-- MATERIAL SUPPLIED follows --

-- ==== Sys2Proof/Tests/Slice0.lean ====
section
/-! SUPPORT. Tests: what well-formedness and the table's words refuse and accept, single steps on small states, and for every
obligation a state and operands that meet the hypotheses of its clauses (`witness_<obligation>`). Expected values are computed by
hand from the rules cited. -/
namespace Sys2Proof.Tests
open Sys2Proof Sys2Proof.Machine
-- One after the other: each test waits for the kernel, and waiting threads hold memory.
set_option Elab.async false

/-! ## Small states -/

/-- Reset with both counters at `t`. -/
def tick (t : Tick) : State := (State.reset.modTime .tsu fun c => { c with htc := t }).modTime .jup fun c => { c with htc := t }
/-- A Jupin with a sealed image of the given ROLE and SIDE. -/
def roled (r side : Nat) (s : State) : State :=
  (s.setReg .jup 0 (put 32 7 6 r ||| put 32 5 4 side)).modSec .jup fun x => { x with sealedImg := true }
/-- The time master at the root. -/
def root : State := (roled 3 0 State.reset).modJup fun j => { j with timeMaster := true }
/-- A command header of context 1, and of JTAG. -/
def hdr : Hdr := { ctx := 1, override := false, notify := false }
def jtag : Hdr := { ctx := 0x20, override := false, notify := false }
/-- Channel 0 in a state of its own. -/
def chan0 (f : Chan → Chan) (s : State := State.reset) : State := s.modChan 0 f
def state0 (x : ChState) : State := chan0 fun c => { c with state := x }
/-- A rising edge over the whole swing, wide. -/
def edge : EdgeIn := { rising := true, lo := -5000, hi := 5000, wide := true }
/-- A command of the Jupin that gets its handle. -/
def accJ (op : BitVec 8) (s : State) : State := (s.accept .jup hdr op).1

/-! ## Well-formedness -/

theorem test_wf_link_range : (Instr.timeCodeSend .tsu 2).wf = false ∧ (Instr.timeCodeSend .tsu 1).wf = true ∧
    (Instr.timeCodeSend .jup 96).wf = false ∧ (Instr.timeCodeSend .jup 95).wf = true := by decide
theorem test_wf_frame : (Instr.frameRx .tsu 2 (List.replicate 8 0)).wf = false ∧ (Instr.frameRx .tsu 0 [0]).wf = false ∧
    (Instr.frameRx .tsu 0 (List.replicate 8 0)).wf = true := by decide
theorem test_wf_link_control : (Instr.linkControlRx .jup 96 [0, 0, 0, 0]).wf = false ∧ (Instr.linkControlRx .jup 0 [0, 0, 0]).wf = false ∧
    (Instr.linkControlRx .jup 0 [0, 0, 0, 0]).wf = true := by decide
theorem test_wf_converter : (Instr.vernierEdge .tsu 5 0 edge).wf = false ∧ (Instr.vernierEdge .tsu 4 0 edge).wf = true ∧
    (Instr.vernierEdge .jup 198 0 edge).wf = false ∧ (Instr.vernierEdge .jup 197 0 edge).wf = true := by decide
theorem test_wf_contribution : (Instr.voteContributionRx 88 [0, 0]).wf = false ∧ (Instr.voteContributionRx 0 [0]).wf = false ∧
    (Instr.voteContributionRx 0 (List.replicate 19 0)).wf = false ∧
      (Instr.voteContributionRx 87 (List.replicate 18 0)).wf = true := by decide
theorem test_wf_signal : (Instr.remoteSignalRx [0, 0]).wf = false ∧ (Instr.remoteSignalRx [0, 0, 0]).wf = true := by decide
theorem test_wf_stage : (Instr.cgStage .tsu hdr 0 .self (List.replicate 31 { offset := 0, value := 0 })).wf = false ∧
    (Instr.cgStage .tsu hdr 0 .self (List.replicate 30 { offset := 0, value := 0 })).wf = true := by decide
/-- The opcode table gives no row any bits, so no word spells a command. -/
theorem test_no_word_decodes : decodeTableWord 0 0 = none ∧ (State.reset.withFetchWord 32 0xFFFFFFFF).pending = [] := ⟨rfl, rfl⟩

/-! ## Hall time -/

/-- Jupin port 3 is a parent end in SERVICE on an exchange tick; TSU uplink 0 is a child end. -/
def wParent : State := (tick 8192).modCtl .jup 3 fun c => { c with lstate := .service }
def wChild : State := (tick 4096).modCtl .tsu 0 fun c => { c with lstate := .service }

theorem witness_TimeCodeSent :
    ((wParent.link .jup 3).ctl.lstate = .service ∧ wParent.isChild .jup 3 = false ∧ wParent.isParent .jup 3 = true ∧
      (wParent.now .jup).toNat % 8192 = 0) ∧
    ((wChild.link .tsu 0).ctl.lstate = .service ∧ wChild.isChild .tsu 0 = true ∧ (wChild.com .tsu).time.lowRate = false ∧
      (wChild.now .tsu).toNat % 8192 = 4096) ∧
    ((tick 1).now .tsu).toNat % 4096 ≠ 0 := by decide

/-- An exchange with its first three stamps: M sends at 0, C receives at 10 and sends at 20. -/
def wExchange : LinkTime :=
  { t1 := some { tick := 0, frac := 0 }, t2 := some { tick := 10, frac := 0 }, t3 := some { tick := 20, frac := 0 }, lastSeq := some 0 }

theorem witness_TimeCodeTaken :
    State.reset.isChild .tsu 0 = true ∧ State.reset.isChild .jup 3 = false ∧
    (wExchange.xs.length ≤ 1024 ∧ wExchange.ds.length ≤ 1024 ∧ wExchange.t1.isSome = true) ∧
    (wExchange.t1 = some { tick := 0, frac := 0 } ∧ wExchange.t2 = some { tick := 10, frac := 0 } ∧
      wExchange.t3 = some { tick := 20, frac := 0 } ∧ wExchange.bad = false ∧ wExchange.lastSeq = some 0 ∧
      codeSeq (timeCode { tick := 30, frac := 0 } 0 0 2 1) = 0 + 1) := by decide

def wLost : State := State.reset.modLt .tsu 0 fun t => { t with consecInvalid := 64 }
def wSkew : State := State.reset.modTime .tsu fun t => { t with skewCount := 1024 }
def wHoldover (d : Dev) : State :=
  ((tick 100).modTime d fun t => { t with state := .degraded, holdSince := some 0, holdLimit := 100 }).modCr d fun c => { c with state := .holdover }
def wAcqFail : State :=
  ((tick 128000000).modTime .tsu fun t => { t with acqStart := some 0 }).modCr .tsu fun c => { c with state := .acquire }

theorem witness_ParentsJudged :
    (wLost.isChild .tsu 0 = true ∧ 64 ≤ (wLost.link .tsu 0).time.consecInvalid ∧ (wLost.link .tsu 0).time.lost = false) ∧
    (State.reset.link .tsu 0).time.consecInvalid < 64 ∧
    1024 ≤ (wSkew.com .tsu).time.skewCount ∧ (State.reset.com .tsu).time.skewCount < 1024 ∧
    (wHoldover .jup).lostDue .jup = true ∧ (wHoldover .tsu).lostDue .tsu = true ∧
    ((wAcqFail.com .tsu).cr.state = .acquire ∧ (wAcqFail.com .tsu).time.acqStart = some 0 ∧
      (0 : Tick).toNat + 128000000 ≤ (wAcqFail.now .tsu).toNat) := by decide

/-- TSU uplink 0 selected in ACQUIRE, sixteen valid exchanges, and the end of a dwell at bandwidth code `bw`. -/
def wCoarse : State :=
  (((tick 131072).modTime .tsu fun t => { t with acqStart := some 0 }).modCr .tsu fun c => { c with state := .acquire, selected := some 0 }).modLt
    .tsu 0 fun t => { t with xs := List.replicate 16 65536 }
def wDwell (bw : BitVec 3) (off : Int) : State :=
  (((tick 67108864).modTime .tsu fun t => { t with state := .acquiring }).modCr .tsu fun c =>
    { c with state := .acquire, bwCur := bw, selected := some 0, dwellOk := true }).modLt .tsu 0 fun t => { t with offset := off }

theorem witness_AcquisitionRuns :
    (wCoarse.coarseDue .tsu = true ∧ wCoarse.selLink .tsu = some 0) ∧
    ((wDwell 0 1000000).dwellDue .tsu = true ∧ ((wDwell 0 1000000).com .tsu).cr.state = .acquire ∧
      2 * (wDwell 0 1000000).lockThr .tsu < (wDwell 0 1000000).selOffset .tsu) ∧
    ((wDwell 2 0).dwellDue .tsu = true ∧ ((wDwell 2 0).com .tsu).cr.bwCur.toNat < 3 ∧
      (wDwell 2 0).selOffset .tsu ≤ 2 * (wDwell 2 0).lockThr .tsu) ∧
    ((wDwell 3 0).dwellDue .tsu = true ∧ 3 ≤ ((wDwell 3 0).com .tsu).cr.bwCur.toNat ∧ ((wDwell 3 0).com .tsu).cr.dwellOk = true) ∧
    State.reset.dwellDue .tsu = false ∧
    (((state0 .ready).accept .tsu hdr opTimeResync).2.isSome = true ∧ ((state0 .ready).accept .tsu hdr opTimeResync).1.anyBound = true) ∧
    ((State.reset.accept .tsu hdr opTimeResync).2.isSome = true ∧ (State.reset.accept .tsu hdr opTimeResync).1.anyBound = false) ∧
    ((roled 3 0 State.reset).hasRole = true ∧ (roled 3 0 State.reset).role = 3 ∧ (roled 3 0 State.reset).jup.timeMaster = false ∧
      (roled 3 0 State.reset).side ≠ 2) ∧
    ((roled 3 2 State.reset).hasRole = true ∧ (roled 3 2 State.reset).role = 3 ∧ (roled 3 2 State.reset).jup.timeMaster = false ∧
      (roled 3 2 State.reset).side = 2) := by decide

/-- An NTP service without authentication, 2,000 answers into its second. -/
def wNtp (n : Nat) : State := State.reset.modJup fun j => { j with ntpSecond := 0, ntpInSecond := n }
def wMapRec : MapRec := { htcRef := 0, taiSec := 0, taiNs := 0, rate := 0, utcOffset := 37, leap := 0, quality := 0, seq := 1 }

-- MATERIAL SUPPLIED concluded --

Copy only this part of the entries above: the line with "swing, wide. -/", the line with "(Instr.frameRx .tsu 0 (List.replicate", and the lines between, all exactly as written.

### TASK ANSWER
/-- A rising edge over the whole swing, wide. -/
def edge : EdgeIn := { rising := true, lo := -5000, hi := 5000, wide := true }
/-- A command of the Jupin that gets its handle. -/
def accJ (op : BitVec 8) (s : State) : State := (s.accept .jup hdr op).1

/-! ## Well-formedness -/

theorem test_wf_link_range : (Instr.timeCodeSend .tsu 2).wf = false ∧ (Instr.timeCodeSend .tsu 1).wf = true ∧
    (Instr.timeCodeSend .jup 96).wf = false ∧ (Instr.timeCodeSend .jup 95).wf = true := by decide
theorem test_wf_frame : (Instr.frameRx .tsu 2 (List.replicate 8 0)).wf = false ∧ (Instr.frameRx .tsu 0 [0]).wf = false ∧
    (Instr.frameRx .tsu 0 (List.replicate 8 0)).wf = true := by decide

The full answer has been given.